Below are records; reproduce exactly the lines from the first through the one containing "0 2 = i := by".

================

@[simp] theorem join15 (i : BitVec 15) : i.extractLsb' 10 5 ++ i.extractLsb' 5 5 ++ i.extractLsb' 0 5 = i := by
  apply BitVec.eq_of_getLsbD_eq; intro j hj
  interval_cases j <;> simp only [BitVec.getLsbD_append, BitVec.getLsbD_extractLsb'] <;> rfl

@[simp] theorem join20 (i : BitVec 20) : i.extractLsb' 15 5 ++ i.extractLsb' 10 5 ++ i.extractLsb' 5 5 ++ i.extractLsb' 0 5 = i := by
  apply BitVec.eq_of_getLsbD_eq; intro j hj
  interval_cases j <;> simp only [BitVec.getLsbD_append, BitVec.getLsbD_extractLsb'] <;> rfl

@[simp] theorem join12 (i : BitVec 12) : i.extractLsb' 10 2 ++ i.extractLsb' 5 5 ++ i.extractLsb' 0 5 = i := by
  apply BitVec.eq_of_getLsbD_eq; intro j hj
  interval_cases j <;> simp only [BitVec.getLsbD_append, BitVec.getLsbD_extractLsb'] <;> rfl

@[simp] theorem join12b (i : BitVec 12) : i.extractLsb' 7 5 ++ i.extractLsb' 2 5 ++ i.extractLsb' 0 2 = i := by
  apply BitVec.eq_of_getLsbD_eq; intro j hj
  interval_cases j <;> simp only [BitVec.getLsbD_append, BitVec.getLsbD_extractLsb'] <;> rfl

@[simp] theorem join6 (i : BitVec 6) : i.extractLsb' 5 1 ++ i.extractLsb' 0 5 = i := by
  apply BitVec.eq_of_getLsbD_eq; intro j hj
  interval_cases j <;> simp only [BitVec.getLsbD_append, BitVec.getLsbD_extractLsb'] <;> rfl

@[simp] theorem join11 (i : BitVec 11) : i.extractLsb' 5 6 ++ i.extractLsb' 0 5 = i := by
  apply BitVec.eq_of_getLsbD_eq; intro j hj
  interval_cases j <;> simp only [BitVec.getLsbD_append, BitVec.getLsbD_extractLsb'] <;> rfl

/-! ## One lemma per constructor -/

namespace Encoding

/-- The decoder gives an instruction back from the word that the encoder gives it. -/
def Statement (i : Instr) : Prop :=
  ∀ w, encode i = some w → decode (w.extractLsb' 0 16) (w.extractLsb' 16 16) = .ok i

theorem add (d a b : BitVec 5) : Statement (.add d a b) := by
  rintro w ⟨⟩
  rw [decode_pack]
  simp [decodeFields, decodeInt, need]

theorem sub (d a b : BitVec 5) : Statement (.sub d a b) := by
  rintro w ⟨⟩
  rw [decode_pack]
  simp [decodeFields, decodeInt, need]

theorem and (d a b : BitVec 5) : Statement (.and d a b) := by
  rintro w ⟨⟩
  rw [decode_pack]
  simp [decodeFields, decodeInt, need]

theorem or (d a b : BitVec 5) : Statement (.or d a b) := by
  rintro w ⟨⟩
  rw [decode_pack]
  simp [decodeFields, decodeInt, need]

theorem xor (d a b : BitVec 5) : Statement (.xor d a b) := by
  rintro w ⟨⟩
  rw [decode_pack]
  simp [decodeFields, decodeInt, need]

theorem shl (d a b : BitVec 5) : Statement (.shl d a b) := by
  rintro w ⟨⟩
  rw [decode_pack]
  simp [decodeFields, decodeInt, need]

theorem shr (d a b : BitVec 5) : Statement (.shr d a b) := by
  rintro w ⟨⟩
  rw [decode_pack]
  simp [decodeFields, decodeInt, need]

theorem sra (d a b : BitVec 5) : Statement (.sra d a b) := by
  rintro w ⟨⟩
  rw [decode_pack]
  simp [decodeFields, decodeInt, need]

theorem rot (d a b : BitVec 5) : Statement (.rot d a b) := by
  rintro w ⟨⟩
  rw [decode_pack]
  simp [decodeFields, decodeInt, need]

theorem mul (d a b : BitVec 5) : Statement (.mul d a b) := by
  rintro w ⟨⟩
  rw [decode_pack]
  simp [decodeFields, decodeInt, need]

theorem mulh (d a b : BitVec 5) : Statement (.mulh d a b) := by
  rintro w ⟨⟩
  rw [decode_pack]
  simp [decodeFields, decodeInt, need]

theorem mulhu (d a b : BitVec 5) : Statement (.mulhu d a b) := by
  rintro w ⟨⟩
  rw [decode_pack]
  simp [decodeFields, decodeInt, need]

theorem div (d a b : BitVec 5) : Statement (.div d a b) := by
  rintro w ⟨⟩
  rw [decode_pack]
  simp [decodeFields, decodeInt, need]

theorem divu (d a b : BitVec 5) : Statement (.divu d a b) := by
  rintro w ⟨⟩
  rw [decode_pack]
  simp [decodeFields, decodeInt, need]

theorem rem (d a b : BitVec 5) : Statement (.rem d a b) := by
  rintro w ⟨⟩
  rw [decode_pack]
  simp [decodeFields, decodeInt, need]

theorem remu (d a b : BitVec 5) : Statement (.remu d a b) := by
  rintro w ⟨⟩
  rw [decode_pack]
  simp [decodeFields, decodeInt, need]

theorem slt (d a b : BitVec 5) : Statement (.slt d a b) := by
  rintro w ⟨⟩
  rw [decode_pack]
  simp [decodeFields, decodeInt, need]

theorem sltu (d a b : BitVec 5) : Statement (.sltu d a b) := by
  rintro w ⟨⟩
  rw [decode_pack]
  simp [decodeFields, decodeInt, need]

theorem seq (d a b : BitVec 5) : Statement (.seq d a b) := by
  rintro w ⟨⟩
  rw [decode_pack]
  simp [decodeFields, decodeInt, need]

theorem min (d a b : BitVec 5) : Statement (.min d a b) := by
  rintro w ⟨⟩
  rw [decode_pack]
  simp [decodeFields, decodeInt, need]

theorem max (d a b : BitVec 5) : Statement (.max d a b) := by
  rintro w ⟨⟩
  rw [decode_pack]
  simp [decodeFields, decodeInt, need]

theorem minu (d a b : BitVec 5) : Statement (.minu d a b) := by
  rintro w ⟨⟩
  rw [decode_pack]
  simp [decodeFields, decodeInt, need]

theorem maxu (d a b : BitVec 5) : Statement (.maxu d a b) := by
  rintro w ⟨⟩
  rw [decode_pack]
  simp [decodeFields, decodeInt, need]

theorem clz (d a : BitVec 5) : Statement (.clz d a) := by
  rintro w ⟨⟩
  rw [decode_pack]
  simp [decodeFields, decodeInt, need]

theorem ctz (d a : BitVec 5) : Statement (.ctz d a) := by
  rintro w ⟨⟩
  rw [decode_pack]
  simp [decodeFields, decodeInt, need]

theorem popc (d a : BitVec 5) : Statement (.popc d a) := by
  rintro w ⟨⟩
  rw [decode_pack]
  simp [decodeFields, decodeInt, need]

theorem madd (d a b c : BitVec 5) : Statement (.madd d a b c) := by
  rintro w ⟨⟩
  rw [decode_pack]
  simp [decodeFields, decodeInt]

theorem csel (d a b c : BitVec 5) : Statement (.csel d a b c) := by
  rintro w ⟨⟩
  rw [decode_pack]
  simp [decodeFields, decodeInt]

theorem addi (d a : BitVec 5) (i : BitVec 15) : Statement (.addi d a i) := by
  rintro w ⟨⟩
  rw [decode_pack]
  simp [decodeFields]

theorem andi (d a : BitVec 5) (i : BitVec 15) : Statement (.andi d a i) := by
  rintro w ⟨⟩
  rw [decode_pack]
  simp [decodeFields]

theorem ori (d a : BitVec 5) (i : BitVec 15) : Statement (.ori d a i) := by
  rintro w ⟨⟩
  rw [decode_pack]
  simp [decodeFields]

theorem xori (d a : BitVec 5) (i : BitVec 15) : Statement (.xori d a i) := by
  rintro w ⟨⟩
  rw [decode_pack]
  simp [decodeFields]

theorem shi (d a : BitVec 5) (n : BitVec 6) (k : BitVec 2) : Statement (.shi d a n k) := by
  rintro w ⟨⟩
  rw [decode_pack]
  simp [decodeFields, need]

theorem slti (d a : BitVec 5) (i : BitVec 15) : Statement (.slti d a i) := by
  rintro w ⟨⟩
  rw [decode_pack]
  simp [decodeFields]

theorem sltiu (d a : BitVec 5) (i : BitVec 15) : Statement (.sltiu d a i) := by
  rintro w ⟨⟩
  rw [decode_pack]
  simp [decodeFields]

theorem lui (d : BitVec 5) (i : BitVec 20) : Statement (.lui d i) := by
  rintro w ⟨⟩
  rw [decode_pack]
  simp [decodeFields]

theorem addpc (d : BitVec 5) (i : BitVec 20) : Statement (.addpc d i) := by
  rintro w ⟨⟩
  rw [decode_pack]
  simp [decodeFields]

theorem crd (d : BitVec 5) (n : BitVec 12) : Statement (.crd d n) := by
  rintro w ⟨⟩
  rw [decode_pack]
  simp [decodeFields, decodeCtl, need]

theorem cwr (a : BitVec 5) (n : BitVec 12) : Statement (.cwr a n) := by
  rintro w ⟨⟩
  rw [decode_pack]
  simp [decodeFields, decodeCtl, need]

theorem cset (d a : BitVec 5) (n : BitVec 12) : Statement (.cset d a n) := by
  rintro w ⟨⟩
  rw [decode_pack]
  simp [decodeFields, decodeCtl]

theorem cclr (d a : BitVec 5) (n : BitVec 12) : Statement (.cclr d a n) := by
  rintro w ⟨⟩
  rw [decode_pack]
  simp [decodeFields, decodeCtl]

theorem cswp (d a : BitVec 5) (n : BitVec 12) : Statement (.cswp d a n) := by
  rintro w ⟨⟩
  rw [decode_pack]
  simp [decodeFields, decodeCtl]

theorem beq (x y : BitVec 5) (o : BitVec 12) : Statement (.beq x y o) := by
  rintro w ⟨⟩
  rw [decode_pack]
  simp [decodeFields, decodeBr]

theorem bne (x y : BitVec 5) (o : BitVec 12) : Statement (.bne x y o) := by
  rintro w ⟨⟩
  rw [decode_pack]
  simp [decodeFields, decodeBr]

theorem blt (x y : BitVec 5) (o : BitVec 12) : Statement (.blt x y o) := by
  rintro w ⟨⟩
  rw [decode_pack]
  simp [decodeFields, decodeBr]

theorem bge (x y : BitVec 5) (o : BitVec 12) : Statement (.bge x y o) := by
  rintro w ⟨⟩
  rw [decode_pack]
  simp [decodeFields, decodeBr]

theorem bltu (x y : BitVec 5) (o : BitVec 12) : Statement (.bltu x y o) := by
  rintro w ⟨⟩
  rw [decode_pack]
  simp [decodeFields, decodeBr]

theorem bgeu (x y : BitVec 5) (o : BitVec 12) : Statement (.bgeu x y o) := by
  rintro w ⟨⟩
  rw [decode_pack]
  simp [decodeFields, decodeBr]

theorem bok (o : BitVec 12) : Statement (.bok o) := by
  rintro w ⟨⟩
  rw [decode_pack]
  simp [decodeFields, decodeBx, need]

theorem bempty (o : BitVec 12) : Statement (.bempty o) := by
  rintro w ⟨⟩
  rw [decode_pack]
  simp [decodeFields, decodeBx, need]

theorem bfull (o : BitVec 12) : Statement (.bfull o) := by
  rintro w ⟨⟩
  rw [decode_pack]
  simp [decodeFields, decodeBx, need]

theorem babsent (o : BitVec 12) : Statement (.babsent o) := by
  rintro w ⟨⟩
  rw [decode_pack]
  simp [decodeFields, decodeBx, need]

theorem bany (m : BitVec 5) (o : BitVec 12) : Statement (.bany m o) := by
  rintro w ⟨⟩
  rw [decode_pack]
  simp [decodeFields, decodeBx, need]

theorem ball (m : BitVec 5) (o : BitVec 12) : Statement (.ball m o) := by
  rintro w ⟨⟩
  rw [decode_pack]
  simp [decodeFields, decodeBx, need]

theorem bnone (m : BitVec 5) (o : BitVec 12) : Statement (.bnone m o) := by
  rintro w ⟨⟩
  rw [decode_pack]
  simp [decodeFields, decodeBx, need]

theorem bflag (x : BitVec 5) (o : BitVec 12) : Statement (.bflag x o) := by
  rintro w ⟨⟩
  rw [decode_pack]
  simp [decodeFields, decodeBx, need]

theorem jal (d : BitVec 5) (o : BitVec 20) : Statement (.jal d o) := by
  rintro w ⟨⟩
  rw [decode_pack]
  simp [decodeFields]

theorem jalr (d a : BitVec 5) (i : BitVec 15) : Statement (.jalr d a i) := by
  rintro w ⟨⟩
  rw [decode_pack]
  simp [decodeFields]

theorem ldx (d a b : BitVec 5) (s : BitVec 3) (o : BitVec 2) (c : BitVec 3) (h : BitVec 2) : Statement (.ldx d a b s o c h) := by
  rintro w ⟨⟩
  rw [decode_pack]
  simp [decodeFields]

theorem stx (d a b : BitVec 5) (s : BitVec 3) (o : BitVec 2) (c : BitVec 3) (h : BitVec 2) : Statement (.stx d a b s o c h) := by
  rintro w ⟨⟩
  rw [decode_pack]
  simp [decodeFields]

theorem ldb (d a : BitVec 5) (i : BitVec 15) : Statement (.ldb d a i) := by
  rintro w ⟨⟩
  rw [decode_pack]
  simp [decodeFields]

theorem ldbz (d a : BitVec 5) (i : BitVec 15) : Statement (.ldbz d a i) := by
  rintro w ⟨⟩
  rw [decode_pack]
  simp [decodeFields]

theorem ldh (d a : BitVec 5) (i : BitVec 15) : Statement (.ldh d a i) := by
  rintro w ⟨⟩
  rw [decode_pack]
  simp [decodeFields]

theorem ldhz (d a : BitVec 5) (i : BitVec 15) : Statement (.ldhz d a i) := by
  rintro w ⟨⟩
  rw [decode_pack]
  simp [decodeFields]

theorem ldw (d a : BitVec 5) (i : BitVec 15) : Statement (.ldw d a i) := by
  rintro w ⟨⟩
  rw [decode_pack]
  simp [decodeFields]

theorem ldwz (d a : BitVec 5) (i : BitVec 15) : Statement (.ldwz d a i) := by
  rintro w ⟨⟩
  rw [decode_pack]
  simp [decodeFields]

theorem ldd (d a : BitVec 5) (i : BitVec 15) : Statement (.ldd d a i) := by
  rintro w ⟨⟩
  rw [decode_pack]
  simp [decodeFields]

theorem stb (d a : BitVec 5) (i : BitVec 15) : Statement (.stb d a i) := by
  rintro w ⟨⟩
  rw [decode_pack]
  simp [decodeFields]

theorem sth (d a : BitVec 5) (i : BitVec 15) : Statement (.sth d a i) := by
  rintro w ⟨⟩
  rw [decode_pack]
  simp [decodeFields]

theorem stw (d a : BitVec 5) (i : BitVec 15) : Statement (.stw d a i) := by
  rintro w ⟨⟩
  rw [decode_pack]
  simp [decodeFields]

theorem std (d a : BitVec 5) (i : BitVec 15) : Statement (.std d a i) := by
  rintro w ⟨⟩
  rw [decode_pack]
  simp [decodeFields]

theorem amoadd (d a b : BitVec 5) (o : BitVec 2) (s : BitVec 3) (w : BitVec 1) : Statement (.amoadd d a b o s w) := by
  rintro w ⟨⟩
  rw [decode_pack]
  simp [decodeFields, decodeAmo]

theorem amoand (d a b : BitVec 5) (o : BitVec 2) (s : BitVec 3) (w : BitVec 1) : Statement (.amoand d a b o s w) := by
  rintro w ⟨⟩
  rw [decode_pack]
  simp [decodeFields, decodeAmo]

================

*PROBLEM SOLUTION*.
@[simp] theorem join15 (i : BitVec 15) : i.extractLsb' 10 5 ++ i.extractLsb' 5 5 ++ i.extractLsb' 0 5 = i := by
  apply BitVec.eq_of_getLsbD_eq; intro j hj
  interval_cases j <;> simp only [BitVec.getLsbD_append, BitVec.getLsbD_extractLsb'] <;> rfl

@[simp] theorem join20 (i : BitVec 20) : i.extractLsb' 15 5 ++ i.extractLsb' 10 5 ++ i.extractLsb' 5 5 ++ i.extractLsb' 0 5 = i := by
  apply BitVec.eq_of_getLsbD_eq; intro j hj
  interval_cases j <;> simp only [BitVec.getLsbD_append, BitVec.getLsbD_extractLsb'] <;> rfl

@[simp] theorem join12 (i : BitVec 12) : i.extractLsb' 10 2 ++ i.extractLsb' 5 5 ++ i.extractLsb' 0 5 = i := by
  apply BitVec.eq_of_getLsbD_eq; intro j hj
  interval_cases j <;> simp only [BitVec.getLsbD_append, BitVec.getLsbD_extractLsb'] <;> rfl

@[simp] theorem join12b (i : BitVec 12) : i.extractLsb' 7 5 ++ i.extractLsb' 2 5 ++ i.extractLsb' 0 2 = i := by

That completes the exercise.